To create a QuASAR transformation file, use the quasar subcommand:

hifive quasar -p hic_file -r 1000000,40000 -d 0 quasar_file

This creates a QuASAR file ‘quasar_file’ with no downsampling and two resolutions, 1 Mb and 40 Kb. The ‘-p’ argument specifies the HiFive project to use for sample data. We could have also specified the ‘-o’ argument with a filename to output a report with sample scores and other statistics if available such as resolution cutoff and the coverage-quality relationship. However, we can also generate this report after the fact:

hifive quasar -o report_file quasar_file

The file format of the report is determined by the file suffix of the output file name. Valid formats are ‘txt’ and ‘pdf’. The PDF format requires that :mod:’pyx’ is installed.
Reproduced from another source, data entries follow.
/-- 00_scope.md R8, 10_state.md R19: CNT_W is `max(1, ceil(log2(T + 1)))`, 2 at the default; it is the least
width of at least one bit that holds every value of 0..T; and a counter holds what CNT_W bits hold, of which
a state that meets the invariant uses 0..T. -/
def Obligations.CounterFitsInCntW : Prop :=
  (∀ p : Params, p.cntW = max 1 (Nat.clog 2 (p.debounceTarget + 1)) ∧ 1 ≤ p.cntW ∧
    p.debounceTarget < 2 ^ p.cntW ∧
    ∀ w, 1 ≤ w → p.debounceTarget < 2 ^ w → p.cntW ≤ w) ∧
  Params.default.cntW = 2 ∧
  ∀ (s : State) (i : Cell),
    readCount s.cnt i < 2 ^ s.params.cntW ∧ (Invariant s → readCount s.cnt i ≤ s.target)

/-! ## Cells, arrays and the assembler -/

/-- 10_state.md R16: the flat index and its inverse. -/
def Obligations.CellAddressing : Prop :=
  (∀ (r : Fin 3) (c : Fin 4), (cellAt r c).val = r.val * 4 + c.val) ∧
  (∀ i : Cell, (rowOf i).val = i.val / 4 ∧ (colOf i).val = i.val % 4) ∧
  ∀ (r : Fin 3) (c : Fin 4), rowOf (cellAt r c) = r ∧ colOf (cellAt r c) = c

/-- 20_memory.md R34, R37: an access moves one whole element of one array, of the width R34 gives it. A read
after a write gives the value written, where it fits the element, and every other element of every array
keeps its value; and so do the widths, fixed at synthesis (00_scope.md R8, R9) and in State by the model's
choice (log entry 3). Of a value that does not fit nothing is said (log entry 17). -/
def Obligations.ArrayReadAfterWrite : Prop :=
  ∀ (A : Space) (i : Cell) (v : Nat) (s : State),
    (v < 2 ^ (match A with
      | .lvl => s.params.levelW.bits
      | .last => 1
      | .cnt => s.params.cntW
      | .conf => 1
      | .pmem => 8
      | .rmem => 8) → memRead A i (memWrite A i v s) = v) ∧
    (memWrite A i v s).params = s.params ∧
    ∀ (B : Space) (j : Cell), B ≠ A ∨ j ≠ i → memRead B j (memWrite A i v s) = memRead B j s

/-- 30_encoding.md R60: the words of the pseudo-instructions. -/
def Obligations.PseudoInstructionWords : Prop :=
  ∀ (p : Params) (idx : Nibble),
    assembleCommand p (expandPseudo p (.ledOff idx.toNat)) =
      some ((0x1 : Nibble) ++ (0x0 : Nibble) ++ idx ++ (0x0 : Nibble)) ∧
    (p.levelW = .three → assembleCommand p (expandPseudo p (.ledFull idx.toNat)) =
      some ((0x1 : Nibble) ++ (0x0 : Nibble) ++ idx ++ (0x7 : Nibble))) ∧
    (p.levelW = .four → assembleCommand p (expandPseudo p (.ledFull idx.toNat)) =
      some ((0x1 : Nibble) ++ (0x0 : Nibble) ++ idx ++ (0xF : Nibble))) ∧
    assembleCommand p (expandPseudo p .clearPressErr) = some 0x7001 ∧
    assembleCommand p (expandPseudo p .clearReleaseErr) = some 0x7002 ∧
    assembleCommand p (expandPseudo p .clearAllErr) = some 0x7003

/-- 30_encoding.md R59: the assembler never emits a word that decodes to ILLEGAL, but through the raw form:
what it emits for a command decodes to that command. -/
def Obligations.AssembledCommandsDecode : Prop :=
  ∀ (p : Params) (i : Instr) (w : Word), assembleCommand p i = some w → decode w = .ok i

/-! ## The refresh phase, step by step -/

/-- 42_led_multiplexer.md R85, R86 as an invariant of every step, in every build: if the cursors stand where
`n` LED_TICKs since reset leave them, then after a step they stand where `n + 1` do if the cycle had an
LED_TICK, where `n` do if it had none, and where 0 do after a reset; and an LED_TICK drives column `n mod 4`.
A step with no input waiting is an idle cycle (log entry 1). -/
def Obligations.EveryStepKeepsTheRefreshPhase : Prop :=
  ∀ (s t : State) (n : Nat), s.ledCol = n % 4 + 1 → s.subFrame = n / 4 % 8 + 1 →
    step s = .next t →
    let p := currentPins s
    let m := if p.rst then 0 else if p.ledTick then n + 1 else n
    t.ledCol = m % 4 + 1 ∧ t.subFrame = m / 4 % 8 + 1 ∧
      (p.rst = false → p.ledTick = true → t.ledColEn = onehot 4 (n % 4))
end

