/-! ## `setFifo` -/

@[simp] theorem State.setFifo_lvl (s : State) (F : Channel) (f : Fifo) : (s.setFifo F f).lvl = s.lvl := by
  cases F <;> rfl
@[simp] theorem State.setFifo_last (s : State) (F : Channel) (f : Fifo) : (s.setFifo F f).last = s.last := by
  cases F <;> rfl
@[simp] theorem State.setFifo_cnt (s : State) (F : Channel) (f : Fifo) : (s.setFifo F f).cnt = s.cnt := by
  cases F <;> rfl
@[simp] theorem State.setFifo_conf (s : State) (F : Channel) (f : Fifo) : (s.setFifo F f).conf = s.conf := by
  cases F <;> rfl
@[simp] theorem State.setFifo_press (s : State) (F : Channel) (f : Fifo) : (s.setFifo F f).press = if F = .press then f else s.press := by
  cases F <;> rfl
@[simp] theorem State.setFifo_release (s : State) (F : Channel) (f : Fifo) : (s.setFifo F f).release = if F = .release then f else s.release := by
  cases F <;> rfl
@[simp] theorem State.setFifo_ledColIx (s : State) (F : Channel) (f : Fifo) : (s.setFifo F f).ledColIx = s.ledColIx := by
  cases F <;> rfl
@[simp] theorem State.setFifo_subFrameIx (s : State) (F : Channel) (f : Fifo) : (s.setFifo F f).subFrameIx = s.subFrameIx := by
  cases F <;> rfl
@[simp] theorem State.setFifo_swRowIx (s : State) (F : Channel) (f : Fifo) : (s.setFifo F f).swRowIx = s.swRowIx := by
  cases F <;> rfl
@[simp] theorem State.setFifo_ledColEn (s : State) (F : Channel) (f : Fifo) : (s.setFifo F f).ledColEn = s.ledColEn := by
  cases F <;> rfl
@[simp] theorem State.setFifo_ledRowOn (s : State) (F : Channel) (f : Fifo) : (s.setFifo F f).ledRowOn = s.ledRowOn := by
  cases F <;> rfl
@[simp] theorem State.setFifo_errPressFull (s : State) (F : Channel) (f : Fifo) : (s.setFifo F f).errPressFull = s.errPressFull := by
  cases F <;> rfl
@[simp] theorem State.setFifo_errReleaseFull (s : State) (F : Channel) (f : Fifo) : (s.setFifo F f).errReleaseFull = s.errReleaseFull := by
  cases F <;> rfl
@[simp] theorem State.setFifo_rspValid (s : State) (F : Channel) (f : Fifo) : (s.setFifo F f).rspValid = s.rspValid := by
  cases F <;> rfl
@[simp] theorem State.setFifo_rsp (s : State) (F : Channel) (f : Fifo) : (s.setFifo F f).rsp = s.rsp := by
  cases F <;> rfl
@[simp] theorem State.setFifo_inputs (s : State) (F : Channel) (f : Fifo) : (s.setFifo F f).inputs = s.inputs := by
  cases F <;> rfl

/-! ## `setErrFull` -/

@[simp] theorem State.setErrFull_lvl (s : State) (F : Channel) (b : Bool) : (s.setErrFull F b).lvl = s.lvl := by
  cases F <;> rfl
@[simp] theorem State.setErrFull_last (s : State) (F : Channel) (b : Bool) : (s.setErrFull F b).last = s.last := by
  cases F <;> rfl
@[simp] theorem State.setErrFull_cnt (s : State) (F : Channel) (b : Bool) : (s.setErrFull F b).cnt = s.cnt := by
  cases F <;> rfl
@[simp] theorem State.setErrFull_conf (s : State) (F : Channel) (b : Bool) : (s.setErrFull F b).conf = s.conf := by
  cases F <;> rfl
@[simp] theorem State.setErrFull_press (s : State) (F : Channel) (b : Bool) : (s.setErrFull F b).press = s.press := by
  cases F <;> rfl
@[simp] theorem State.setErrFull_release (s : State) (F : Channel) (b : Bool) : (s.setErrFull F b).release = s.release := by
  cases F <;> rfl
@[simp] theorem State.setErrFull_ledColIx (s : State) (F : Channel) (b : Bool) : (s.setErrFull F b).ledColIx = s.ledColIx := by
  cases F <;> rfl
@[simp] theorem State.setErrFull_subFrameIx (s : State) (F : Channel) (b : Bool) : (s.setErrFull F b).subFrameIx = s.subFrameIx := by
  cases F <;> rfl
@[simp] theorem State.setErrFull_swRowIx (s : State) (F : Channel) (b : Bool) : (s.setErrFull F b).swRowIx = s.swRowIx := by
  cases F <;> rfl
@[simp] theorem State.setErrFull_ledColEn (s : State) (F : Channel) (b : Bool) : (s.setErrFull F b).ledColEn = s.ledColEn := by
  cases F <;> rfl
@[simp] theorem State.setErrFull_ledRowOn (s : State) (F : Channel) (b : Bool) : (s.setErrFull F b).ledRowOn = s.ledRowOn := by
  cases F <;> rfl
@[simp] theorem State.setErrFull_errPressFull (s : State) (F : Channel) (b : Bool) : (s.setErrFull F b).errPressFull = if F = .press then b else s.errPressFull := by
  cases F <;> rfl
@[simp] theorem State.setErrFull_errReleaseFull (s : State) (F : Channel) (b : Bool) : (s.setErrFull F b).errReleaseFull = if F = .release then b else s.errReleaseFull := by
  cases F <;> rfl
@[simp] theorem State.setErrFull_rspValid (s : State) (F : Channel) (b : Bool) : (s.setErrFull F b).rspValid = s.rspValid := by
  cases F <;> rfl
@[simp] theorem State.setErrFull_rsp (s : State) (F : Channel) (b : Bool) : (s.setErrFull F b).rsp = s.rsp := by
  cases F <;> rfl
@[simp] theorem State.setErrFull_inputs (s : State) (F : Channel) (b : Bool) : (s.setErrFull F b).inputs = s.inputs := by
  cases F <;> rfl
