-- ==== Sys2Proof/Tests/Slice0.lean ====
section
/-!
SUPPORT. Tests/Slice0.lean: tests of the model on the vectors of 95_test_vectors.md (the name of the vector
stands beside each), the smoke test of WellFormed, the decoding of words written out from
30_encoding.md R51, and for every obligation with hypotheses a witness that meets them.
-/

namespace Sys2Proof.Tests

open Sys2Proof.Machine Sys2Proof.Config

/-! ## WellFormed: an operand that does not fit its field is refused -/

theorem test_wellFormed_setLevel_idx : (Instr.setLevel 16 0).wellFormed = false := by decide
theorem test_wellFormed_setLevel_level : (Instr.setLevel 0 16).wellFormed = false := by decide
theorem test_wellFormed_getLevel_idx : (Instr.getLevel 16).wellFormed = false := by decide
theorem test_wellFormed_getSwitch_idx : (Instr.getSwitch 16).wellFormed = false := by decide
theorem test_wellFormed_fits : (Instr.setLevel 15 15).wellFormed = true := by decide

/-! ## Decoding: words written out from the patterns of R51, and the strobes of R57 -/

theorem test_decode_nop : decode 0b0000_0000_0000_0000 = .ok .nop := by decide
theorem test_decode_setLevel : decode 0b0001_0000_0110_0101 = .ok (.setLevel 6 5) := by decide
theorem test_decode_getLevel : decode 0b0010_0000_1011_0000 = .ok (.getLevel 11) := by decide
theorem test_decode_getSwitch : decode 0b0011_0000_1111_0000 = .ok (.getSwitch 15) := by decide
theorem test_decode_readPress : decode 0b0100_0000_0000_0000 = .ok .readPress := by decide
theorem test_decode_readRelease : decode 0b0101_0000_0000_0000 = .ok .readRelease := by decide
theorem test_decode_getStatus : decode 0b0110_0000_0000_0000 = .ok .getStatus := by decide
theorem test_decode_clearErr : decode 0b0111_0000_0000_0010 = .ok (.clearErr 0b10) := by decide

theorem test_decode_ledTick :
    operations { rst := false, ledTick := true, swTick := false, swColIn := 0b0110,
                 cmdValid := false, cmd := 0x4000 } = [.ok .ledTick] := by decide

theorem test_decode_swTick :
    operations { rst := false, ledTick := false, swTick := true, swColIn := 0b0110,
                 cmdValid := false, cmd := 0x4000 } = [.ok (.swTick 0b0110)] := by decide

/-- The ILLEGAL words of R52 and of 60_exceptions.md R105. -/
theorem test_decode_illegal :
    decode 0x0010 = .error .reservedOperand ∧ decode 0x2001 = .error .reservedOperand ∧
    decode 0x1100 = .error .reservedRsv ∧ decode 0x7004 = .error .reservedOperand ∧
    decode 0x80C9 = .error .reservedOpcode ∧ decode 0x1C09 = .error .reservedRsv := by decide

theorem test_decodeTableWord :
    decodeTableWord 16 0x1065 = some (.setLevel 6 5) ∧ decodeTableWord 16 0x8000 = none ∧
    decodeTableWord 0 0 = none := by decide

/-- 20_memory.md R35: the low byte of 0x1065 comes first. -/
theorem test_decodeBytes :
    decodeBytes [0x65, 0x10, 0x00] = some (.ok (.setLevel 6 5), [0x00]) ∧
      decodeBytes [0x65] = none := by decide

/-! ## One step, on the vectors of 95_test_vectors.md -/

/-- The state after a cycle with the ports at `p`. -/
def after (p : PinsIn) (s : State) : Option State :=
  match step (presentPins p s) with
  | .next t => some t
  | .fault _ => none
  | .refused _ => none

/-- The state after a cycle with one command. -/
def afterWord (w : Word) (s : State) : Option State := after (presentCommand w) s

/-- A FIFO with the given slots from slot 0 on, the others 9. -/
def fifoOf (slots : List Byte) (head tail : Cell) (count : Nibble) : Fifo :=
  { mem := Vector.ofFn fun i => slots.getD i.val 9, head := head, tail := tail, count := count }

/-- Levels of a build: the listed cells at the listed values, the others 0. -/
def levelsOf (w : LevelW) (vs : List (Cell × Nat)) : LevelGrid :=
  { width := w, cells := Vector.ofFn fun i => BitVec.ofNat w.bits ((vs.lookup i).getD 0) }

/-- Debounce counters of a build with DEBOUNCE_TARGET = `T`, listed in the same way. -/
def countsOf (T : Nat) (vs : List (Cell × Nat)) : CountGrid :=
  { target := T, cells := Vector.ofFn fun i => BitVec.ofNat (cntWidth T) ((vs.lookup i).getD 0) }

/-- A state in which cell 0 is about to confirm a press. -/
def pressPending : State := { State.reset with last := State.reset.last.set 0 false,
                                               cnt := countsOf 2 [(0, 2)] }

/-- A build with LEVEL_W = 4. -/
def wide : State := { State.reset with lvl := levelsOf .four [] }

/-- C-1. -/
theorem test_nop :
    afterWord 0x0000 State.reset = some { State.reset with rspValid := true } := by decide

/-- C-4, with the frame: no other field changes. -/
theorem test_setLevel :
    afterWord 0x1065 State.reset =
      some { State.reset with lvl := levelsOf .three [(6, 5)], rspValid := true } := by decide
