/-- A cell is freed from DONE: its DONE SUMMARY bit is cleared and INT re-evaluated (R158). -/
def Port.clearDone (p : Port) (c : CellIx) : Port :=
  { p with doneSummary := p.doneSummary &&& ~~~(BitVec.twoPow 32 c.val) }.evalInt

/-- A post sets SHELF NEWS (R142). -/
def Port.postNews (p : Port) : Port := { p with shelfNews := true }.evalInt

/-- A refused store write sets WRITE REFUSED (R157). -/
def State.refuseWrite (s : State) : State := { s with port := { s.port with writeRefused := true } }

/-! ## Cells and results (sections 9.4, 9.7) -/

/-- One byte of a cell. -/
def State.cellByte (s : State) (c : CellIx) (n : Nat) : Byte := s.byte (cellBase c + n)

/-- Writes bytes of a cell. -/
def State.writeCell (s : State) (c : CellIx) (n : Nat) (bs : List Byte) : State := s.writeStore (cellBase c + n) bs

def cellFree : Byte := 0
def cellPosted : Byte := 1
def cellTaken : Byte := 2
def cellDone : Byte := 3

/-- The result codes (section 9.7). -/
inductive Code where
  | ok
  | collected
  | notCollected
  | takenLate
  | cancelled
  | lineFailure
  | latchFault
  | noSuchFob
  | duplicateFob
  | keyBusy
  | notArmed
  | notVerified
  | moduleLost
  | directoryFull
  | dueListFull
  | badDue
  | clockNotSet
  | keyRemoved
  | slotOccupied
  | slotWithdrawn
  | notCancellable
  | badParameter
  | badKind
  | directoryNotEmpty
  | reset
  | cabinetBusy
  | sensorFault
  deriving DecidableEq, Repr

/-- The number of a result code: its place in the table of section 9.7. -/
def Code.byte (c : Code) : Byte := BitVec.ofNat 8 c.ctorIdx

/-- What an order leaves in its cell: code, detail, index, and result data as (offset, bytes). -/
structure Result where
  code : Code
  detail : Byte := 0
  index : Half := noIndex
  data : List (Nat × List Byte) := []
  deriving DecidableEq, Repr

/-- Writes a result into a cell and turns it DONE, the state byte last (R163). -/
def State.writeResult (s : State) (c : CellIx) (r : Result) : State :=
  let s := r.data.foldl (fun s d => s.writeCell c d.1 d.2) s
  let s := s.writeCell c 4 ([r.code.byte, r.detail] ++ le16 r.index)
  let s := s.writeCell c 0 [cellDone]
  { s with port := s.port.setDone c }

/-! ## Tally events (sections 10.1–10.3) -/

/-- The kinds of tally event, in the order of their numbers (section 10.2). -/
inductive TallyKind where
  | handoutAccepted
  | collected
  | notCollected
  | takenLate
  | returnOnTime
  | returnLate
  | forcedRemoval
  | keyUnaccounted
  | strangerFob
  | lineRetry
  | moduleLost
  | staleCounts
  | directoryStep
  | latchWait
  | alertDeferred
  | queueFull
  deriving DecidableEq, Repr

/-- A counter's addition, modulo 2^48, with the sticky overflow flag (R169). -/
def Counter.add (c : Counter) (n : Nat) : Counter :=
  { c with value := BitVec.ofNat 48 (c.value.toNat + n), overflow := c.overflow || 2 ^ 48 ≤ c.value.toNat + n }

/-- Whether a counter's filter passes an event (R167). -/
def Counter.passes (c : Counter) (kind : TallyKind) (module : Option ModIx) (cls : Option Byte) : Bool :=
  !c.accumulate && c.kinds.getLsbD kind.ctorIdx &&
    (match module with
      | none => true
      | some m => c.moduleMask.getLsbD m.val) &&
    (match cls with
      | none => true
      | some b => c.classMask.getLsbD b.toNat)

/-- A tally event is raised: every COUNT counter whose filter passes it adds 1 (R167). -/
def State.tally (s : State) (kind : TallyKind) (module : Option ModIx) (cls : Option Byte) : State :=
  { s with counters := s.counters.map (fun c => if c.passes kind module cls then c.add 1 else c) }

/-- A quantity by its number (section 10.3). -/
def State.quantity (s : State) (n : Nat) : Nat :=
  match n with
  | 0 => s.loans.due.length
  | 1 => s.loans.overdue
  | 2 => s.heldSlots
  | 3 => s.emptySlots
  | 4 => s.release.waitingCount
  | _ => 0

/-- A minute notice: every ACCUMULATE counter adds its quantity (R168). -/
def State.minuteNotice (s : State) : State :=
  { s with counters := s.counters.map (fun c => if c.accumulate then c.add (s.quantity c.kinds.toNat) else c) }

/-- The other state after a command: the meaning's result as the step's outcome. -/
def done (s : State) : Host.Outcome State Fault Refusal := .next s

end Sys2Proof.Machine
end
We can also find replicate scores between two samples by specifying two QuASAR files (and two HiFive projects if transformations haven’t been calculated yet):

hifive quasar -p hic_file -P hic2_file -r 1000000,40000 -d 0 -Q quasar2_file quasar_file

If both transformation files had already been created, we could have left out the ‘-p’ and ‘-P’ arguments. If we were to generate the report after running the replicate comparison, both quality and replicate scores would appear in it.